To get across the country, each evacuee needs nearly a week's worth of food. Even if someone can get out of the country, once they're in Poland, new problems emerge. The border town, "not much bigger than Hicksville" and six hours from Warsaw, is full of "hundreds of thousands of refugees," said Mr. Kalas. "You can't get hotel rooms, supermarkets are empty, resources are thin." For fleeing Ukrainians who do not speak Polish (less than one-third of Ukrainians do, according to kyivpost.com), having to navigate the next moves is difficult.

"The agencies are doing a phenomenal job at the border crossings, but it's an impossible problem. It's like the number pi, there is just no ending," he said. "At the border, there's just not enough space."

"The journey is just insane. It's mind boggling," he said. For a young, healthy person, it's difficult. "What if you're a 75-year-old man or woman, or a single mom with an infant? It's extremely tough."

Mr. Kalas has no military experience. He is scared, but resolved to the situation, one which, he said he could not plan for anyway. "Originally, I thought I might try to come for a week or two, maybe three, and see if I'm useful at all." Once on the ground, he realized the extent of the need and now believes he will be there for many months. A visit to his market's website, hellooma.com, this week, featured a pop-up window saying the business is for sale, and a donation box pointed to volunteerua.com to help his humanitarian efforts on behalf of Ukrainians. 

"I'm not returning to the U.S. any time soon," he said. "There's a lot of help that's needed."

"I'm pretty optimistic about Ukraine's chances of winning. There's going to be a lot of help needed after that happens. If for some reason that doesn't happen, there's still going to be a lot of help needed."

He worries about the news cycle. He's afraid this is the hot topic of the moment but like other humanitarian crises, a year later, the American public will move on, even though people remain in dire straits. The best thing Americans can do, he said, is to send financial aid and call their representatives. "I still believe in American democracy as much as it's been hurt over the last decade. I still want to believe that if enough of us do this thing, that it will make a difference."

There are moments in life, maybe the birth of a child, or the death of a parent, when an obvious new chapter has begun. New lessons are learned. In the two very long weeks Mr. Kalas has spent on the ground in Ukraine he says he has "received confirmation that one person can make a difference. That's important in a realm where everybody passes the buck and says, 'I'll let somebody else take the reins on this one.' "

"The amount of people protesting in Russia, in Switzerland, in the U.S., and in Spain, that's all a sign that people are believing in themselves and making a change when their government isn't acting fast enough."

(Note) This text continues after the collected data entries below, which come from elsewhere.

/-- What a write of `x` to each writable state register does: only its writable fields change (R158–R161). -/
def stateWrites (x : Word) : List (Nat × (Strand → Strand)) :=
  [(0x000, fun t => { t with strict := x.getLsbD 0 }), (0x001, fun t => { t with srseed := x }),
   (0x002, fun t => { t with tvec := BitVec.ofNat 64 (x.toNat / 4 * 4) }), (0x006, fun t => { t with epc := x }),
   (0x00A, fun t => { t with wtmo := x }), (0x00B, fun t => { t with sflags := BitVec.ofNat 9 x.toNat }),
   (0x00C, fun t => { t with rmode := BitVec.ofNat 4 x.toNat }), (0x00D, fun t => { t with stk := x }),
   (0x00E, fun t => { t with tdeleg := BitVec.ofNat 20 (x.toNat / 2 * 2) }),
   (0x100, fun t => { t with budget := x, budgetTaken := t.budgetTaken && decide (x = 0) }),
   (0x101, fun t => { t with deadline := x })]

/-- The half-frame register's stack entry in handler mode: entry e of HF[est.cwp − est.rdep], and of the half-frame below it
(R159). -/
def frameEntry (t : Strand) (n : Nat) : Nat :=
  let below := if n < 0x48 then 0 else 1
  8 * ((t.est.toNat / 16 % 8 + 16 - t.est.toNat / 256 % 8 - below) % 8) + n % 8

/-- The numbers of registers that `mts` may not write (R159). -/
def readOnlyState : List Nat :=
  [3, 4, 5, 8, 9] ++ (List.range 7).map (0x10 + ·) ++ (List.range 16).map (0x18 + ·) ++ [0x102, 0x103, 0x104]

/-! ## Long results with a status -/

/-- A name of this chip and boot, of a class that is issued (R22, R23, R31). -/
def State.ownName (s : State) (n : Name) : Prop :=
  n ≠ 0 ∧ issuable (nameClass n) = true ∧ nameChip n ≤ 383 ∧ nameChip n = s.hub.chip ∧ nameSerial n = s.hub.serial.toNat

/-- A name of this chip whose entry stands for the current strand's partition in a state (R31). -/
def State.standing (s : State) (n : Name) (st : NameState) : Prop :=
  s.ownName n ∧ (s.nameEntry (nameCounter n)).state = st ∧ (s.nameEntry (nameCounter n)).cls = nameClass n
    ∧ (s.nameEntry (nameCounter n)).part = s.me.part

/-- The name in a register pair (R22). -/
def Strand.pair (t : Strand) (r : Reg) : Name := t.g (r + 1) ++ t.g r

/-- Whether a word with a long result, which reads and writes some registers, can act at once. -/
def Strand.atHand (t : Strand) (k : Takes) (reads writes : List Reg) : Bool :=
  k.follows t && reads.all t.canRead && writes.all t.canWrite && decide (t.outstanding.length < 8)

/-! ## Vector words (R213–R224) -/

/-- A vector word: its marker, the registers it reads and writes, the lanes of its destination that it writes, what each of those
gets, and the sticky flags that it sets. -/
structure VectorForm where
  sw : Bool
  reads : List Reg
  vreads : List Reg
  dest : Reg
  written : Strand → Word
  lane : Strand → Nat → Lane
  flags : Strand → Flags

/-- The lanes that a mask enables (R118). -/
def Strand.enabled (t : Strand) (m : Mask) : Word :=
  if m.reg = 0 ∧ m.sense = false then BitVec.allOnes 64 else if m.sense then ~~~t.g m.reg else t.g m.reg

/-- Lane `i` of a vector register. -/
def Strand.lane (t : Strand) (r : Reg) (i : Nat) : Lane := ((t.v r)[i]?).getD 0

/-- Lane `i` of a b operand (R213). -/
def Strand.bLane (t : Strand) (x : Bool) (b : Reg) (i : Nat) : Lane := if x then (t.g b).setWidth 32 else t.lane b i

/-- The rounding control of a word (R204). -/
def Strand.control (t : Strand) : Control := controlOf (t.pfx.mod.getD t.rmode)
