/-- R348, R352, R358, R359, R69: words that wait for nothing in a model that performs every access whole, in order: that `fence`, `acq` and
`rel` complete at once is the model's choice (log 7), and so is what `tsync` waits for (log 49).

R352: a release to an object adds 1 to it and an acquire reads it, each as one access. -/
def Obligations.OrderingWords : Prop :=
  (∀ (sw : Bool) (c : BitVec 3) (k : BitVec 4) (r q : Reg) (b : Bool) (s : State), Takes.plain.follows s.me = true →
      completes (.fence sw c k) sw .plain s (s.afresh (decide (c ≠ 0) && (k.getLsbD 0 || k.getLsbD 2)))
      ∧ (s.me.canRead r = true → s.me.g r = 0 → completes (.acq sw r c) sw .plain s (s.afresh (decide (c ≠ 0))))
      ∧ (s.me.canRead r = true → s.me.g r = 0 → s.me.launch = none → completes (.rel sw r c) sw .plain s s.acquires)
      ∧ (s.me.canRead r = true → s.me.g r = 0 → s.me.launch ≠ none →
          ∃ t : State, completes (.rel sw r c) sw .plain s t ∧ t.me = s.me.acquired ∧ t.mem = s.mem ∧ t.eng = s.eng)
      ∧ (∃ t : State, completes (.trig sw) sw .plain s t ∧ t.me = { s.me with triggered := s.me.triggered || s.me.counted }
          ∧ (∀ l, s.me.launch = some l → s.me.counted = true → s.me.triggered = false →
              (t.launchOf l).untriggered = (s.launchOf l).untriggered - 1)
          ∧ ((s.me.counted = false ∨ s.me.triggered = true) → t.hub = s.hub) ∧ t.mem = s.mem)
      ∧ (s.me.atHand .plain [r, q] [] = true →
          completes (.tsync sw r q) sw .plain s
            (s.returns [] (.text (s.me.g r).toNat (Min.min (2 ^ 57) ((s.me.g r).toNat + (s.me.g q).toNat))) none))
      ∧ ∃ t : State, completes (.shrel sw b) sw .plain s t ∧ t.me = (if b then { s.me with sh1 := none } else { s.me with sh0 := none })
          ∧ t.mem = s.mem ∧ t.eng = s.eng)
  ∧ (∀ (sw : Bool) (r : Reg) (c : BitVec 3) (s s' : State) (l : Leaf), Takes.plain.follows s.me = true → s.me.canRead r = true →
      (s.me.g r).toNat % 8 = 0 → s.me.g r ≠ 0 →
      (Open s .atomic .atomic (s.me.g r).toNat 8 (.amo ((s.me.g r).toNat % 64) 0 1) l s' →
        ∃ t : State, completes (.rel sw r c) sw .plain s t ∧ onlyStored s' t
          ∧ storedAt s' t l (s.me.g r).toNat 8 ((s'.numberAt l (s.me.g r).toNat 8 + 1) % 2 ^ 64))
      ∧ (Open s .atomic .atomic (s.me.g r).toNat 8 .read l s' → uncorrOf s' (s'.unitAt .atomic .load (s.me.g r).toNat 8 .read l) = none →
        lookupUnit s'.mem (s'.unitAt .atomic .load (s.me.g r).toNat 8 .read l) = .pass [] →
        ∃ t : State, completes (.acq sw r c) sw .plain s (t.afresh (decide (c ≠ 0))) ∧ onlyStored s' t ∧ t.mem.bytes = s'.mem.bytes))

/-- R353: `wwait` at a doubleword that differs from the value it names returns 0; at one that equals it, in a memory with a waiter
list that has room, the strand registers and parks.

R356, R357: a counted strand arrives in the open phase of a slot its launch has, once; it waits there until that phase is
complete. -/
def Obligations.WaitsAndBarriers : Prop :=
  (∀ (sw : Bool) (d a b : Reg) (s s' : State) (l : Leaf), s.me.atHand .plain [a, b] [d] = true → (s.me.g a).toNat % 8 = 0 →
      s.me.urg = false → l.pa.space.tagged = true →
      Open s .vector .load (s.me.g a).toNat 8 (.wwait ((s.me.g a).toNat % 64) (s.me.g b)) l s' →
        (s'.numberAt l (s.me.g a).toNat 8 ≠ (s.me.g b).toNat →
          completes (.wwait sw d a b) sw .plain s (s'.acquires.sends [(d, 0)]))
        ∧ (s'.numberAt l (s.me.g a).toNat 8 = (s.me.g b).toNat →
          (s'.mem.waiters.filter fun w => w.pa.space = l.pa.space).length < 64 →
          ∃ t : State, exec (.wwait sw d a b) s = .next t ∧ t.me.wait = .wwait
            ∧ t.mem.waiters = s'.mem.waiters ++
                [{ core := s'.me.core, slot := s'.me.slot, pa := l.pa, gb := s.me.g b }]
            ∧ t.mem.bytes = s'.mem.bytes))
  ∧ (∀ (sw : Bool) (lv : BitVec 2) (p : BitVec 5) (k : Nat) (s : State), Takes.plain.follows s.me = true →
      s.me.launch = some k → s.me.counted = true →
      p.toNat < (if lv.toNat = 0 then (s.launchOf k).lrec.nbply else (s.launchOf k).lrec.nbdie) →
        let slot := 32 * lv.toNat + p.toNat
        let open_ := FMap.get 0 (s.launchOf k).phases (phaseKey lv.toNat (s.me.homeAt lv.toNat) p.toNat)
        let last := FMap.get 0 s.me.arrived slot
        (last ≠ open_ + 1 →
          ∃ t : State, completes (.barArr sw lv p) sw .plain s t ∧ FMap.get 0 t.me.arrived slot = open_ + 1
            ∧ (∀ x, x ≠ slot → FMap.get 0 t.me.arrived x = FMap.get 0 s.me.arrived x) ∧ t.me.stack = s.me.acquired.stack ∧ t.mem = s.mem)
        ∧ ((last = 0 ∨ last ≤ open_) → completes (.barWait sw lv p) sw .plain s (s.afresh true))
        ∧ (last ≠ 0 → open_ < last →
          ∃ t : State, exec (.barWait sw lv p) s = .next t ∧ t.me.wait = .barrier lv.toNat p.toNat ∧ t.me.pc = s.me.pc ∧ t.mem = s.mem))

/-- R351: `ebind` adds a page-aligned region, bound to a LIVE sync name and clear of the launch's other regions, to its launch.

R65, R68, R70: `shbind` to a snapshot that stands binds the shape slot to it; `shpub` stores the next version, which the name's
entry then holds; both return what a name that does not stand LIVE is. -/
def Obligations.RegionsAndShapes : Prop :=
  (∀ (sw : Bool) (r n t : Reg) (k : Nat) (s : State), s.me.atHand .plain [r, r + 1, n, n + 1] [t] = true →
      s.me.launch = some k → s.standing (s.me.pair n) .live → nameClass (s.me.pair n) = 4 →
      (s.me.g r).toNat % 4096 = 0 → s.me.g (r + 1) ≠ 0 → (s.me.g (r + 1)).toNat % 4096 = 0 →
      (s.me.g r).toNat + (s.me.g (r + 1)).toNat ≤ 2 ^ 57 → (s.launchOf k).bindings.length < 256 →
        let clear := (s.launchOf k).bindings.all fun b => !b.overlaps (s.me.g r).toNat (s.me.g (r + 1)).toNat
        (clear = false → completes (.ebind sw r n t) sw .plain s (s.returns [(t, 13)] .none (some (nameCounter (s.me.pair n)))))
        ∧ (clear = true → (s.nameEntry (nameCounter (s.me.pair n))).refcount < 65535 →
          ∃ u : State, completes (.ebind sw r n t) sw .plain s (u.returns [(t, 0)] .none (some (nameCounter (s.me.pair n))))
            ∧ (u.launchOf k).bindings = (s.launchOf k).bindings ++
                [{ base := s.me.g r, length := s.me.g (r + 1), name := s.me.pair n }]
            ∧ (u.nameEntry (nameCounter (s.me.pair n))).refcount = (s.nameEntry (nameCounter (s.me.pair n))).refcount + 1
            ∧ u.me = s.me ∧ u.mem = s.mem))
  ∧ (∀ (sw : Bool) (a d : Reg) (b : Bool) (s : State), s.me.atHand .plain [a, a + 1] [d] = true →
      let n := s.me.pair a
      let k := nameCounter n
      (s.standing n .dying →
        completes (.shbind sw a d b) sw .plain s (s.returns [(d, 1)] .none (some k))
        ∧ completes (.shpub sw a d) sw .plain s (s.returns [(d, 1)] .none (some k)))
      ∧ (∀ i, s.standing n .live → nameClass n = 3 → s.findSnap s.me.ctx n (s.nameEntry k).version = some i →
        ∃ t : State, completes (.shbind sw a d b) sw .plain s (t.returns [(d, 0)] .none (some k))
          ∧ t.me = (if b then { s.me.dropAhead with sh1 := some i } else { s.me.dropAhead with sh0 := some i }) ∧ t.mem = s.mem)
      ∧ (∀ (l : Leaf) (s' : State), s.standing n .live → nameClass n = 3 → (s.nameEntry k).addr.toNat % 64 = 0 →
        Open s (.scalar 8) .store ((s.nameEntry k).addr.toNat + 0x20) 8
          (.write (withOffsets (((s.nameEntry k).addr.toNat + 0x20) % 64) (toLE 8 ((s.nameEntry k).version + 1).toNat))) l s' →
        s'.hub = s.hub →
        ∃ t : State, completes (.shpub sw a d) sw .plain s (t.returns [(d, 0)] .none (some k))
          ∧ (t.nameEntry k).version = (s.nameEntry k).version + 1
          ∧ storedAt s' t l ((s.nameEntry k).addr.toNat + 0x20) 8 ((s.nameEntry k).version + 1).toNat))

"For me, it was my kid that made me want to come back here. We left, and we were safe, and it was my kid that encouraged me to do it," he said.

Mr. Kalas was in downtown Manhattan when superstorm Sandy hit in October of 2012, the closest thing to the "pandemonium" in Ukraine that he had experienced previously. He noted that even though Sandy occurred in a couple of the richest states, in the richest country in the world, people still struggled. 

Contrast that with Ukraine where "You've got two times as many people . . . but with fewer resources."

"Imagine Superstorm Sandy, but everyone's shooting at one another," he said. "It's like that."